Dozbrojenie Ukrainy było tematem spotkania Grupy Kontaktowej ds. Obrony Ukrainy z udziałem prawie 50 państw. Rozmawiano o tym także podczas pierwszego dnia narady ministrów obrony Sojuszu Północnoatlantyckiego.
W nowy pakiecie pomocy, przedstawionym przez Austina znajdzie się 18 haubic wraz z pojazdami do holowania oraz 36 tys. pocisków, 2 wyrzutnie rakiet przeciwokrętowych Harpoon a także sprzęt do łączności i noktowizory. Ponadto na Ukrainę zostaną wysłane systemy artylerii rakietowej HIMARS wraz z amunicją.
- Będziemy nadal ciężko pracować, będziemy poruszać niebo i ziemię, by Ukraińcy dostali sprzęt wojskowy, którego potrzebują – podkreślał szef Pentagonu.
Rosja nie zatrzyma się na Ukrainie
Z kolei o szybkie, większe i skoordynowane dozbrojenie Ukrainy apelował w Brukseli minister obrony Mariusz Błaszczak. - Żeby te działania miały głęboki sens, żeby nie były przypadkowe – mówił szef MON. Podkreślał, że z polskiego punktu widzenia niepodległa Ukraina oznacza niepodległą Polskę.
- Naszym celem jest to, żebyśmy mieli naszą południowo-wschodnią granicę z Ukrainą a nie z Rosją. Jeśli Rosja podbije Ukrainę, to nie zatrzyma się, tylko będzie szła dalej.

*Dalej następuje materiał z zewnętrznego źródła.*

-- ==== Sys2Proof/Certificates/Slice0/Obligations.lean ====
section
/-! DEFINITION. The statements for the provers. Each cites the rules of spec/ that it states. A rule table (such as
`scalarRule`) gives, for each instruction of a shape, its operands and the result that its rule gives; the statement
after it says that executing the instruction gives a next state with that result and changes nothing else. -/

open Sys2Proof Sys2Proof.Machine

/-! ### Scalar integer (R136 to R139) -/

/-- The relations of R85 on I64 and N64. -/
def Sys2Proof.Machine.relI (k : Cmp) (x y : W64) : Bool :=
  match k with
  | .eq => x == y
  | .ne => x != y
  | .lt => x.slt y
  | .le => x.sle y
  | .gt => y.slt x
  | .ge => y.sle x

def Sys2Proof.Machine.relN (k : Cmp) (x y : W64) : Bool :=
  match k with
  | .eq => x == y
  | .ne => x != y
  | .lt => x.ult y
  | .le => x.ule y
  | .gt => y.ult x
  | .ge => y.ule x

/-- R137: destination, first source, second source and result of the class 1 instructions with two sources, and of SMOV,
whose only source counts as the second. -/
def Sys2Proof.Machine.twoRule : Instr → Option (SReg × SReg × SSrc × (W64 → W64 → W64))
  | .sadd a b c => some (a, b, c, fun x y => x + y)
  | .ssub a b c => some (a, b, c, fun x y => x - y)
  | .smul a b c => some (a, b, c, fun x y => x * y)
  | .smulhI64 a b c => some (a, b, c, fun x y => BitVec.ofInt 64 (x.toInt * y.toInt / 2 ^ 64))
  | .smulhN64 a b c => some (a, b, c, fun x y => BitVec.ofNat 64 (x.toNat * y.toNat / 2 ^ 64))
  | .sand a b c => some (a, b, c, fun x y => x &&& y)
  | .sor a b c => some (a, b, c, fun x y => x ||| y)
  | .sxor a b c => some (a, b, c, fun x y => x ^^^ y)
  | .sshl a b c => some (a, b, c, fun x y => x <<< y.toNat)
  | .sshr a b c => some (a, b, c, fun x y => x >>> y.toNat)
  | .ssar a b c => some (a, b, c, fun x y => x.sshiftRight y.toNat)
  | .sminI64 a b c => some (a, b, c, fun x y => if x.sle y then x else y)
  | .sminN64 a b c => some (a, b, c, fun x y => if x.ule y then x else y)
  | .smaxI64 a b c => some (a, b, c, fun x y => if y.sle x then x else y)
  | .smaxN64 a b c => some (a, b, c, fun x y => if y.ule x then x else y)
  | .scmpI64 k a b c => some (a, b, c, fun x y => if relI k x y then 1 else 0)
  | .scmpN64 k a b c => some (a, b, c, fun x y => if relN k x y then 1 else 0)
  | .smov a b => some (a, a, b, fun _ y => y)
  | _ => none

/-- R137: destination and result of the class 1 instructions whose sources are scalars alone. -/
def Sys2Proof.Machine.scalarRule : Instr → Option (SReg × ((SReg → W64) → W64))
  | .ssel a b c => some (a, fun rd => if rd a ≠ 0 then rd b else rd c)
  | .smovi a i => some (a, fun _ => i.signExtend 64)
  | .slui a i => some (a, fun rd => rd a * 2 ^ 14 + i.zeroExtend 64)
  | .saddi a b i => some (a, fun rd => rd b + i.signExtend 64)
  | i => match twoRule i with
    | some (a, b, .s c, f) => some (a, fun rd => f (rd b) (rd c))
    | _ => none

/-- R137: a class 1 instruction with scalar sources, executed by a group, writes its result to its s register and changes
no other register. -/
def Obligations.ScalarResult : Prop :=
  ∀ (s : State) (k : Nat) (x : GCtx) (i : Instr) (a : SReg) (f : (SReg → W64) → W64),
    scalarRule i = some (a, f) → Issues s k x i →
      ∃ t g', exec i s = .next t ∧ Issued s t k x.g g' s.nextPc 0 ∧ g'.gen = x.g.gen ∧
        ScalarIs x.g (g'.settled x.g) a.num (f x.rd)

/-- R139, R28: a class 1 instruction with a lane source v, executed by a group. Over an empty active set of m0 it uses
zero and takes no vote; where the active lanes agree it uses their value and records the vote; where two differ it takes a
NUF, and its only other effect is the vote's record. -/
def Obligations.LaneSourceResult : Prop :=
  ∀ (s : State) (k : Nat) (x : GCtx) (i : Instr) (a b : SReg) (c : SSrc) (f : W64 → W64 → W64) (val : Nat → W64),
    twoRule i = some (a, b, c, f) → Issues s k x i →
    ((∃ n, c = .v n ∧ val = fun l => (x.g.vreg l n.toNat).signExtend 64) ∨ (∃ n, c = .vp n ∧ val = fun l => x.g.vpair l n.toNat)) →
      match lanesOf x.g.w (x.g.active 0) with
      | [] => ∃ t g', exec i s = .next t ∧ Issued s t k x.g g' s.nextPc 0 ∧ g'.gen = x.g.gen ∧
          ScalarIs x.g (g'.settled x.g) a.num (f (x.rd b) 0)
      | l :: ls =>
        let r := voteRecord 1 ((l :: ls).map fun j => (j, val j))
        if ∀ j ∈ ls, val j = val l then
          ∃ t g', exec i s = .next t ∧ Issued s t k { x.g with ctl := x.g.ctl.setVote r } g' s.nextPc 0 ∧ g'.gen = x.g.gen ∧
            ScalarIs x.g (g'.settled x.g) a.num (f (x.rd b) (val l))
        else exec i s = .next (takeFault (s.updGroup k fun g => { g with ctl := g.ctl.setVote r }) (.group k) (trap cNuf))

/-- R136, R225, R105: a class 1 instruction executed by a team or grid sequencer writes its result at once into its current
version where no run names that version, otherwise into a copy of it in a free version, which becomes current; where no
version is free the sequencer holds the write in VERS. -/
def Obligations.SequencerWrite : Prop :=
  ∀ (s : State) (u : UnitId) (q : Seq) (i : Instr) (a : SReg) (f : (SReg → W64) → W64),
    scalarRule i = some (a, f) → SeqIssues s u q i →
      let new : Ver := { q.ver q.cur with regs := (q.ver q.cur).regs.put 0 a.num (f (seqRead s u i)) }
      let next (q : Seq) : Seq := { q with voted := none, ctl := { q.ctl with pc := s.nextPc } }
      if named s u q.cur = false then
        exec i s = .next (s.updSeq u fun q => { next q with vers := q.vers.set q.cur new })
      else match freeVersion s u q with
        | some v => exec i s = .next (s.updSeq u fun q => { next q with vers := q.vers.set v new, cur := v })
        | none => exec i s =
            .next (s.updSeq u fun q => { next q with st := .vers, heldWrite := some (a.num, f (seqRead s u i)) })

/-- R30, R103: the record of a vote over members in rising order, each with its value. The reference is the lowest member's
value; SR.VOTE has a bit for each member of the block from BASE whose value differs from it. -/
def Obligations.VoteRecord : Prop :=
  ∀ (scope r : Nat) (v : W64) (rest : List (Nat × W64)), scope < 16 → r < 2 ^ 16 →
    ((r, v) :: rest).Pairwise (fun p q => p.1 < q.1) → (∀ p ∈ rest, p.1 < 2 ^ 16) →
      let rec_ := voteRecord scope ((r, v) :: rest)
      let base := match rest.find? fun p => p.2 != v with | some p => p.1 / 64 * 64 | none => r / 64 * 64
      (rec_.uniform = true ↔ ∀ p ∈ rest, p.2 = v) ∧
      (∀ j, j < 64 → (rec_.vote.getLsbD j = true ↔ ∃ p ∈ rest, p.1 = base + j ∧ p.2 ≠ v)) ∧
      rec_.votex.getLsbD 63 = rec_.uniform ∧
      rec_.votex.extractLsb' 48 8 = (if base ≤ r then BitVec.ofNat 8 (r - base) else 0xFF) ∧
      rec_.votex.extractLsb' 32 16 = BitVec.ofNat 16 base ∧
      rec_.votex.extractLsb' 16 16 = BitVec.ofNat 16 r ∧
      rec_.votex.extractLsb' 0 4 = BitVec.ofNat 4 scope ∧
      rec_.votex.extractLsb' 4 12 = 0 ∧ rec_.votex.extractLsb' 56 7 = 0

/-! ### Vector integer (R133, R134, R141 to R145) -/

/-- Element `e` of `n` bits of a register, or of a pair (R42, R16). -/
def Sys2Proof.Machine.elemOf (n : Nat) (pair : W64) (e : Nat) : BitVec n := pair.extractLsb' (n * e) n

/-- Element `e` of the C operand in a lane: of a register or pair, or the low bits of a scalar for every element (R133). -/
def Sys2Proof.Machine.elemC (x : GCtx) (n l : Nat) (c : VSrc) (e : Nat) : BitVec n :=
  match c with
  | .v r => elemOf n (x.g.vpair l r.toNat) e
  | .s r => (x.rd r).extractLsb' 0 n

Celem Kremla jest odbudowanie imperium – dodał minister Błaszczak.
Amerykański generał Mark Milley, przewodniczący Kolegium Połączonych Szefów Sztabów przyznał wczoraj, że Rosja ma przewagę nad Ukrainą w liczbach jeśli chodzi o artylerię i wojska. - Ale Rosjanie mają problemy z dowodzeniem, logistyką, czy morale – mówił dodając, że Ukraińcy mają lepszą taktykę, wyszkolenie i są skuteczniejsi.